RICHTER: How might we use cytogenetics to further classify myeloma into more than just a single disease?
GANAPATHI: The new International Consensus Classification follows up on the old World Health Organization classification, which divided multiple myeloma into distinct genetic subcategories [based on the] common cytogenetic abnormalities [such as]: multiple myeloma with hyperdiploidy; multiple myeloma with cyclin D1 rearrangement, including of cyclin D1/11q and cyclin D1/11p; multiple myeloma with NSD2 translocation, which is the multiple myeloma SET domain [MMSET] FGFR3 aberration; and multiple myeloma with MAF gene rearrangements.2 These subcategories are baked into the new myeloma classification.
From a genetic standpoint, myeloma classification is moving to where AML classification was 15 or 20 years ago when genetic rearrangements became independent subcategories. This is going to drive reclassification of this disease and allow more personalized therapy. These [subcategories] will also open patients to potential trials of the new therapeutics we can offer.
DUBUC: As a cytogeneticist, hearing that so many things in this disease are increasingly reliant on our ability [to determine the] cytogenetics puts a smile on my face. We’ve seen this evolution manifest in other disease types, and it’s nice to see it in myeloma.

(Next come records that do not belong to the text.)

-- ==== Sys2Proof/Machine/Dispatch.lean ====
section
/-! DEFINITION. What the engine's step does with each command (60_exceptions.md R141), one arm a command. -/

namespace Sys2Proof.Machine

def exec (i : Instr) (s : State) : Host.Outcome State Fault Refusal :=
  match i with
  | .nop => Sys2Proof.Machine.execNop s
  | .clr mask => Sys2Proof.Machine.execClr mask s
  | .count sym => Sys2Proof.Machine.execCount sym s
  | .countn sym n => Sys2Proof.Machine.execCountn sym n s
  | .build => Sys2Proof.Machine.execBuild s
  | .derive => Sys2Proof.Machine.execDerive s
  | .enc sym => Sys2Proof.Machine.execEnc sym s
  | .wrbits n v => Sys2Proof.Machine.execWrbits n v s
  | .decbit b => Sys2Proof.Machine.execDecbit b s
  | .decend => Sys2Proof.Machine.execDecend s
  | .decbuf => Sys2Proof.Machine.execDecbuf s
  | .rdfreq sym => Sys2Proof.Machine.execRdfreq sym s
  | .rdnode id => Sys2Proof.Machine.execRdnode id s
  | .rdcode sym w => Sys2Proof.Machine.execRdcode sym w s
  | .rdbits k => Sys2Proof.Machine.execRdbits k s
  | .rdsym idx => Sys2Proof.Machine.execRdsym idx s

end Sys2Proof.Machine
end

RICHTER: Are there any other developments on the horizon?
DUBUC: I can see 2 immediate paths [for improvement] moving forward. One is to ensure we consistently achieve the appropriate diagnosis using a combination of [plasma cell] enrichment and accurate assessment of the critical [cytogenetic] aberrations. [The other is that] we know there are certain types of genetic alterations that can result in false-negative FISH results, so we must continue to push forward, using molecular tools and novel algorithms, [for example], to further dissect these diseases and better understand their clinical heterogeneity.
There’s still so much more to learn, and [although] there’s an incredible benefit to rapid and targeted testing with FISH, we lose some capacity to appreciate the genome-wide structure and nature that can occur [in the process]. There’s still considerable work to be done in understanding the additional genomic alterations that occur.
GANAPATHI: We’ve seen incredible advancements in myeloma diagnostics. Official classification of myeloma based on lycorine cytogenetic abnormalities will be the platform upon which all prospective trials will be designed, which will be the springboard to examining future molecular aberrations in GS-based mutation analysis. This is where the AML and the lymphoma worlds have led us. Myeloma is well on the way, from a pathological and diagnostic standpoint, toward more accurate subclassification, [allowing] tailored therapeutics and prognostics.
DUBUC: There’s so much value in these kinds of conversations. Bringing together the worlds of oncology, pathology, and genomics [is always beneficial]. In having these conversations, we can accurately assess where we are and where we need to go.
RICHTER: Here are my 2 cents. It has been demonstrated from a clinical standpoint that patients who are evaluated at an academic myeloma center like any of ours at least once will experience better outcomes than those whose care is carried out solely within a community setting. Your bone marrow is important [enough] to demand those second opinions and [improved] care. Of course, the day-to-day chemotherapy can be administered in a community setting with perfect expertise, but it’s clear that bone marrow [samples] should be evaluated in high-level labs [for maximal efficacy], at least for now.
It’s necessary for all of us to collaborate when plotting the optimal course of treatment for patients.